*** Opening of SUPPLIED RECORDS ***

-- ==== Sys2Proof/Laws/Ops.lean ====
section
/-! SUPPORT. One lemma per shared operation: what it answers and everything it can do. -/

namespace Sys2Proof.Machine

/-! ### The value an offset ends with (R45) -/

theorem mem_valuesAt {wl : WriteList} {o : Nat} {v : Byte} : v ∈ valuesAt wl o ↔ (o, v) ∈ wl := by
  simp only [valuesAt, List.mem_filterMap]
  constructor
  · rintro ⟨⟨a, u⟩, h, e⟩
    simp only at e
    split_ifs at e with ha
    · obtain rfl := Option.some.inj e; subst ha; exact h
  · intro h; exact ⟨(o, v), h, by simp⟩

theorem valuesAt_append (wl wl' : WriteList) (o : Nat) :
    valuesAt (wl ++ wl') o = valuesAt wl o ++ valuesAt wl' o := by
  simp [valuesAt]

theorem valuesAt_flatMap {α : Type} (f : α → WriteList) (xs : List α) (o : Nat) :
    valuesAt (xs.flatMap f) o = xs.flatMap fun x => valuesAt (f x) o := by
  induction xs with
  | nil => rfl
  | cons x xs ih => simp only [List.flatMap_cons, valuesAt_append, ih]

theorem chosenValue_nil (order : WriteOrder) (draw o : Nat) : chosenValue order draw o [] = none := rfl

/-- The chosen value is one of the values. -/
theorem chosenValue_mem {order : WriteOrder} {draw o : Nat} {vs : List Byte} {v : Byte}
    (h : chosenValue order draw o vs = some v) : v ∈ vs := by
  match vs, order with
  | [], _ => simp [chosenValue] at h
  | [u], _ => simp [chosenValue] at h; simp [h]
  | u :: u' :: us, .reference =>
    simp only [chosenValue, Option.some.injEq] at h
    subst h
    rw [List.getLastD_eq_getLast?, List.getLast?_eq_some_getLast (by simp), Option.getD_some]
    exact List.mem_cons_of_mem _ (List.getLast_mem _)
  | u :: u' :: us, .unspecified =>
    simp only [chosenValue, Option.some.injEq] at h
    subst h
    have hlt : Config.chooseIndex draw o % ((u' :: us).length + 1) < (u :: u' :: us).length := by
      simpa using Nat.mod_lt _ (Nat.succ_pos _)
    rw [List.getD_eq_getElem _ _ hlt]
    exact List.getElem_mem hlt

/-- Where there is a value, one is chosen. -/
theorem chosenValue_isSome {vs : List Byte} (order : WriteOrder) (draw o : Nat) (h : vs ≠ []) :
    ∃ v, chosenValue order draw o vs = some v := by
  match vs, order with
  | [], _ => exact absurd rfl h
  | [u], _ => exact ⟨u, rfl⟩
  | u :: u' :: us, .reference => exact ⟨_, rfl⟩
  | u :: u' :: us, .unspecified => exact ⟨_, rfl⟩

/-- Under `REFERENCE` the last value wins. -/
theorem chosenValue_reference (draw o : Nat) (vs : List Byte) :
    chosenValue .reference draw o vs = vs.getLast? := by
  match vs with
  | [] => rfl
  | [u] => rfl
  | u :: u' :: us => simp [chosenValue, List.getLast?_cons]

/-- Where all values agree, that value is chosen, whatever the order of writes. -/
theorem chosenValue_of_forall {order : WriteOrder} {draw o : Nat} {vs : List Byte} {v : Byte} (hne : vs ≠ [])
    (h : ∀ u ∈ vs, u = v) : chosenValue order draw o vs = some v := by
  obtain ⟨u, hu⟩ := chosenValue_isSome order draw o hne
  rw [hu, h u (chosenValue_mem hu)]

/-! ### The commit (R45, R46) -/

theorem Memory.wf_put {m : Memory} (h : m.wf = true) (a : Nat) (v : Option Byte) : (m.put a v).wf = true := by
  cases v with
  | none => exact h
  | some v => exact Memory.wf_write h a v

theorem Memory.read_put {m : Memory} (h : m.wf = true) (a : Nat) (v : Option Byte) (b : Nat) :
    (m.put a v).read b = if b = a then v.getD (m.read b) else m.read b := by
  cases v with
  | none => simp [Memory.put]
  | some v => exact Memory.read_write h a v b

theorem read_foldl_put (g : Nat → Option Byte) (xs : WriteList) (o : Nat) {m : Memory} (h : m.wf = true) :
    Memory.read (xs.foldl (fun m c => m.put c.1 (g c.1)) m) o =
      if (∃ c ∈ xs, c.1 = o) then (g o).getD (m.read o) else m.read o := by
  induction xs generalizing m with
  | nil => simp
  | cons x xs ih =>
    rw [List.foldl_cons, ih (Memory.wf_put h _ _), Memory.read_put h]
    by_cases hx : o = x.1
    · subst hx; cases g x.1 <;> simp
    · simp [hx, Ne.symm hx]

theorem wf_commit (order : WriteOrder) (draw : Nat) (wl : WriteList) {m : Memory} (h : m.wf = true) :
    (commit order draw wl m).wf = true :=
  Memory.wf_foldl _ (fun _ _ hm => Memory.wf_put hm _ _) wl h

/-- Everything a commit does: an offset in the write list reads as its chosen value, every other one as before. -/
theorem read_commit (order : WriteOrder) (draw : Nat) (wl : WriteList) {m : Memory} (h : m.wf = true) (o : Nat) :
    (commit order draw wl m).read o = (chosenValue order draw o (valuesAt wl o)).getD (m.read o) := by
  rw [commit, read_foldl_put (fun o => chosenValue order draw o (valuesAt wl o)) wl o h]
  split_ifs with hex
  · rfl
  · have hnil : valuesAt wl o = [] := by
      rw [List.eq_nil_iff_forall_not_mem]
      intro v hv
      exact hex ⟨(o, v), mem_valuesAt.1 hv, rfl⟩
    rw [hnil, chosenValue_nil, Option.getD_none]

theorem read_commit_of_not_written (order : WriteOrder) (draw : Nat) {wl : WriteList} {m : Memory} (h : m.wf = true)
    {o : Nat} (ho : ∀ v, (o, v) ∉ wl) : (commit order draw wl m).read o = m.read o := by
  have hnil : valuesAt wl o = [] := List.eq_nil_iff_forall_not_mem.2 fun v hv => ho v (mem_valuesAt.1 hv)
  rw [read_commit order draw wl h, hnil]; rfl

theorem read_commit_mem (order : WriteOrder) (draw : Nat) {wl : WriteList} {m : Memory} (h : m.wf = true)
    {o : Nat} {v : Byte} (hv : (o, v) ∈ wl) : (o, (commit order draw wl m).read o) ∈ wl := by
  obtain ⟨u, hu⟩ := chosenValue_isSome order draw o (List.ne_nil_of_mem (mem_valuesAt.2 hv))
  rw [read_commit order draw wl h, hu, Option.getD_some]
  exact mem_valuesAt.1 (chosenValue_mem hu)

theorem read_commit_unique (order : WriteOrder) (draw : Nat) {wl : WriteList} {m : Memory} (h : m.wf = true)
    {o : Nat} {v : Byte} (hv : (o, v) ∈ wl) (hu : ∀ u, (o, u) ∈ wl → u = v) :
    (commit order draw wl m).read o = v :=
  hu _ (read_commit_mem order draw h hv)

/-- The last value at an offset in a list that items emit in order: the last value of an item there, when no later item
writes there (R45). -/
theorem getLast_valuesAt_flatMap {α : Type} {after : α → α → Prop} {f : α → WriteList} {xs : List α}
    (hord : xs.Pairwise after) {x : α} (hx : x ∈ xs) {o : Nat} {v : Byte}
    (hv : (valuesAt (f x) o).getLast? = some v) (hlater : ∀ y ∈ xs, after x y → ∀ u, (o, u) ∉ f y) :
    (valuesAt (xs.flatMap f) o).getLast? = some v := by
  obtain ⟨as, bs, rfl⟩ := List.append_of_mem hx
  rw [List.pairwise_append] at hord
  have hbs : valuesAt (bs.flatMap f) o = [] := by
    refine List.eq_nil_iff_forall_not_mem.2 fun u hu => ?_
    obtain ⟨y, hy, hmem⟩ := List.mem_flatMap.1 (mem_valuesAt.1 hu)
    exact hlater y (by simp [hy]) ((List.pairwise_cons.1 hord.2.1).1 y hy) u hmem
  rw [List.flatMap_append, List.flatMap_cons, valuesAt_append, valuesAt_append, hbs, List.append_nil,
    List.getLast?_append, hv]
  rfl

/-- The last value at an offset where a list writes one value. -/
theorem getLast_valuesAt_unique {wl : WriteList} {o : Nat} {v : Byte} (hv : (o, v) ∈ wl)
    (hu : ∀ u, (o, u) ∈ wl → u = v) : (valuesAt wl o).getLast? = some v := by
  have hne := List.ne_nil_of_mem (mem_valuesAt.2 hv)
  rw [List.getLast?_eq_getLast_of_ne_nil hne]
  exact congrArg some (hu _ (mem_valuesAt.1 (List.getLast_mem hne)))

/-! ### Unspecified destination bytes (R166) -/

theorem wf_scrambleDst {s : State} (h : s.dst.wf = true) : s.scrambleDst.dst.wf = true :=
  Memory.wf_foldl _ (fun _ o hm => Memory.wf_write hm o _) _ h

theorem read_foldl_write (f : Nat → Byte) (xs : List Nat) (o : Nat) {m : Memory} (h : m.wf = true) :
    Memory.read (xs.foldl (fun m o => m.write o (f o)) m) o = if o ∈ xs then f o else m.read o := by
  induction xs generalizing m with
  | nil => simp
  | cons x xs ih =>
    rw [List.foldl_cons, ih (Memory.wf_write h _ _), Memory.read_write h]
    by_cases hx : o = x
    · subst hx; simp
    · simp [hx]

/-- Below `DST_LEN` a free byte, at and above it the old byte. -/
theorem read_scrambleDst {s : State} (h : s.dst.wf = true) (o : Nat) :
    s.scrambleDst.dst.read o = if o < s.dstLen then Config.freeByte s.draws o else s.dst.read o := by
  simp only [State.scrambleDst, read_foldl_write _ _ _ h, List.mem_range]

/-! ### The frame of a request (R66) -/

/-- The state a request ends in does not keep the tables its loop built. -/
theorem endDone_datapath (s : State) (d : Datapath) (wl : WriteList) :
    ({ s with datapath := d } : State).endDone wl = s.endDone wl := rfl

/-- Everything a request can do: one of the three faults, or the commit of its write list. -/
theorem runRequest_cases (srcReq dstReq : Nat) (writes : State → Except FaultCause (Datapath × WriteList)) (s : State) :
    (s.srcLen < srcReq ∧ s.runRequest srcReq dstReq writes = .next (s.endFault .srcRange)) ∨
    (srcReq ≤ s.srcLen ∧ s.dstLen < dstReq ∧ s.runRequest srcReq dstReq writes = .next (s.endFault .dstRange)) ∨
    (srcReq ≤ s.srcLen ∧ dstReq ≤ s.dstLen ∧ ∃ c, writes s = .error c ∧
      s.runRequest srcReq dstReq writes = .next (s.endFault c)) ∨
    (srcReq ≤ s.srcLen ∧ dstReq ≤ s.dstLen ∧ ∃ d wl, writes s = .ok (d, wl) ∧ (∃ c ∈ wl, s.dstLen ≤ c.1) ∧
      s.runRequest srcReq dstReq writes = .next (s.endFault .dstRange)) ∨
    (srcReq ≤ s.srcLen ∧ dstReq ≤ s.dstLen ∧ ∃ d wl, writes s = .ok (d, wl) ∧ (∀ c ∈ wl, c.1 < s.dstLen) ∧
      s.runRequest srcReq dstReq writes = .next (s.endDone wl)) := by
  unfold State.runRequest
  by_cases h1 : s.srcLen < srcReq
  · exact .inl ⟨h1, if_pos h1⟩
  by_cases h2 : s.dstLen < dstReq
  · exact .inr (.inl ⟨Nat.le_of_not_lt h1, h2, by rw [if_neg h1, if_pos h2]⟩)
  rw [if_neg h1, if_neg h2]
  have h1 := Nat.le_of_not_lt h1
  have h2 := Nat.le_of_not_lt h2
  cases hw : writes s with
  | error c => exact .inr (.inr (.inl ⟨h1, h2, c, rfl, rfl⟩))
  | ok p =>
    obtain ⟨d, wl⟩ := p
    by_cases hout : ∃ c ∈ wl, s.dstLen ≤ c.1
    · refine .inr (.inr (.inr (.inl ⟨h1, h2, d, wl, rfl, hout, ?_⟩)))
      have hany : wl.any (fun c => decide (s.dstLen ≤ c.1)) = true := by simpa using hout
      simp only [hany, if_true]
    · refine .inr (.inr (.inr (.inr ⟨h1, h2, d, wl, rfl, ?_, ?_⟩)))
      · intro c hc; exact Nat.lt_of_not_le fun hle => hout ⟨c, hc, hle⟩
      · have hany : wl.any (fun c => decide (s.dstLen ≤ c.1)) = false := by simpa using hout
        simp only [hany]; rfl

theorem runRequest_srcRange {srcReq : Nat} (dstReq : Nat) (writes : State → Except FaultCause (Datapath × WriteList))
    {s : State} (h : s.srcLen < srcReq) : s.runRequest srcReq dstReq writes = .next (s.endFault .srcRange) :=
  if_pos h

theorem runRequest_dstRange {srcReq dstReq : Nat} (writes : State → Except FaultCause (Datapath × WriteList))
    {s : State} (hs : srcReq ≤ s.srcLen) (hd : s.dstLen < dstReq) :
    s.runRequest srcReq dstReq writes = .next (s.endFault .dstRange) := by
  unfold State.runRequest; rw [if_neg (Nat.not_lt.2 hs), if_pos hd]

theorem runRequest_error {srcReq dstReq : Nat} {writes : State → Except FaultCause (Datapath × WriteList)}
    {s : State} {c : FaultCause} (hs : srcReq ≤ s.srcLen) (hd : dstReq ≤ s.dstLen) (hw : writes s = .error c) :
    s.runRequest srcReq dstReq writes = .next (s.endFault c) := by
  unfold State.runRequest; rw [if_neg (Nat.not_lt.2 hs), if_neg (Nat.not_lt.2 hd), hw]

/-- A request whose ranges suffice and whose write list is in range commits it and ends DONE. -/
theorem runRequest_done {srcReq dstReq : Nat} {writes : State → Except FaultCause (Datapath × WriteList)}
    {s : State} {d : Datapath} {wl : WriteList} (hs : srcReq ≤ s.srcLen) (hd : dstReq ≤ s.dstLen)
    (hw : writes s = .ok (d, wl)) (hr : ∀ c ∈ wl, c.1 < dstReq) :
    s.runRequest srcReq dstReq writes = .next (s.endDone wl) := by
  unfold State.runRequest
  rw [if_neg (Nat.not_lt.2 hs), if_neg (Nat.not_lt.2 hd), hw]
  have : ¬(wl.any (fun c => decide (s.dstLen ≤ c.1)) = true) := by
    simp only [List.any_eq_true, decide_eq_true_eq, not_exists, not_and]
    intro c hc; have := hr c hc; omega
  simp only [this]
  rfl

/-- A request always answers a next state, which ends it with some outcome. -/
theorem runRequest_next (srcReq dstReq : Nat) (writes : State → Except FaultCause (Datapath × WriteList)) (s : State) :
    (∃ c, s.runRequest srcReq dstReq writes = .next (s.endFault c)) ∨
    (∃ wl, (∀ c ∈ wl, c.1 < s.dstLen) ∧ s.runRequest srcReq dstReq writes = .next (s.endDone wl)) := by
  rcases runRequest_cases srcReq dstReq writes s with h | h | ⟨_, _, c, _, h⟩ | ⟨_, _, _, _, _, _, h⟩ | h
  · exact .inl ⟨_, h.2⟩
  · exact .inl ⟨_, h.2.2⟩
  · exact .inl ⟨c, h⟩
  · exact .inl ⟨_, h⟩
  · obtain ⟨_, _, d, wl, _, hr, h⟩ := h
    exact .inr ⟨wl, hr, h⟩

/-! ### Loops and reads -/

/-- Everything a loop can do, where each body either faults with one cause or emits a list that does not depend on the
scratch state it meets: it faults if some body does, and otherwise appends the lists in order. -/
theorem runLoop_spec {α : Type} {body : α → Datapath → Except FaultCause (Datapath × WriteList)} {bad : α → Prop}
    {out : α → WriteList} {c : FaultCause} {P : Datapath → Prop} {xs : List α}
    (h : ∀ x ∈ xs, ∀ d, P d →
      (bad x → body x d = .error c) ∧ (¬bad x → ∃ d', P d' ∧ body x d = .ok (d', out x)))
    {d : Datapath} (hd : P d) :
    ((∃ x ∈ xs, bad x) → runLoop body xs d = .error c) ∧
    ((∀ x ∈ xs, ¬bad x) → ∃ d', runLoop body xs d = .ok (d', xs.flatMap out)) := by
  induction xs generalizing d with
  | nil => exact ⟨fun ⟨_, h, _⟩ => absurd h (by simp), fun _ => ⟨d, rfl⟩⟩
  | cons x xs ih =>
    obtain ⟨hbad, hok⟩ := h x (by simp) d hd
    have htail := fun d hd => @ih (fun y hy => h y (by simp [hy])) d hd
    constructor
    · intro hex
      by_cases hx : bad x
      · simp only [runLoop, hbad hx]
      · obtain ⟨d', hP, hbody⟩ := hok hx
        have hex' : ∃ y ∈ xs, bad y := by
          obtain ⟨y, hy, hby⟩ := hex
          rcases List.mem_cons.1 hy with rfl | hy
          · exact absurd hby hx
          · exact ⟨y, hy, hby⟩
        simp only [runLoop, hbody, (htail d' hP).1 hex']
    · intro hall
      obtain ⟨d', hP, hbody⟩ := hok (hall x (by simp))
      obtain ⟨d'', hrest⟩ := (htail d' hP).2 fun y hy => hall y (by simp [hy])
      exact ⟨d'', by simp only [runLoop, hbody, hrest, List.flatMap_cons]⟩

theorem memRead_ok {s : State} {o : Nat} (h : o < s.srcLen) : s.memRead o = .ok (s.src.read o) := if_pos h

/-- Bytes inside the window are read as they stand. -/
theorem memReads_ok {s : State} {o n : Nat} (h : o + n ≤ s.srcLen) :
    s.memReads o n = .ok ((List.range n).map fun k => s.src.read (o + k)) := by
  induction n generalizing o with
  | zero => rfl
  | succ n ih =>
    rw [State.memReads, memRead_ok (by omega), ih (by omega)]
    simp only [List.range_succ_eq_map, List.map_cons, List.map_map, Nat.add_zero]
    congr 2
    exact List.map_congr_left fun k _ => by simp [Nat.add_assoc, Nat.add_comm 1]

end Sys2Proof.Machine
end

*** Close of SUPPLIED RECORDS ***

§ TASK: Nothing but the lines from the beginning of the records through the line with "simp only at e" should appear, each printed exactly.

§ ANSWER SECTION:
-- ==== Sys2Proof/Laws/Ops.lean ====
section
/-! SUPPORT. One lemma per shared operation: what it answers and everything it can do. -/

namespace Sys2Proof.Machine

/-! ### The value an offset ends with (R45) -/

theorem mem_valuesAt {wl : WriteList} {o : Nat} {v : Byte} : v ∈ valuesAt wl o ↔ (o, v) ∈ wl := by
  simp only [valuesAt, List.mem_filterMap]
  constructor
  · rintro ⟨⟨a, u⟩, h, e⟩
    simp only at e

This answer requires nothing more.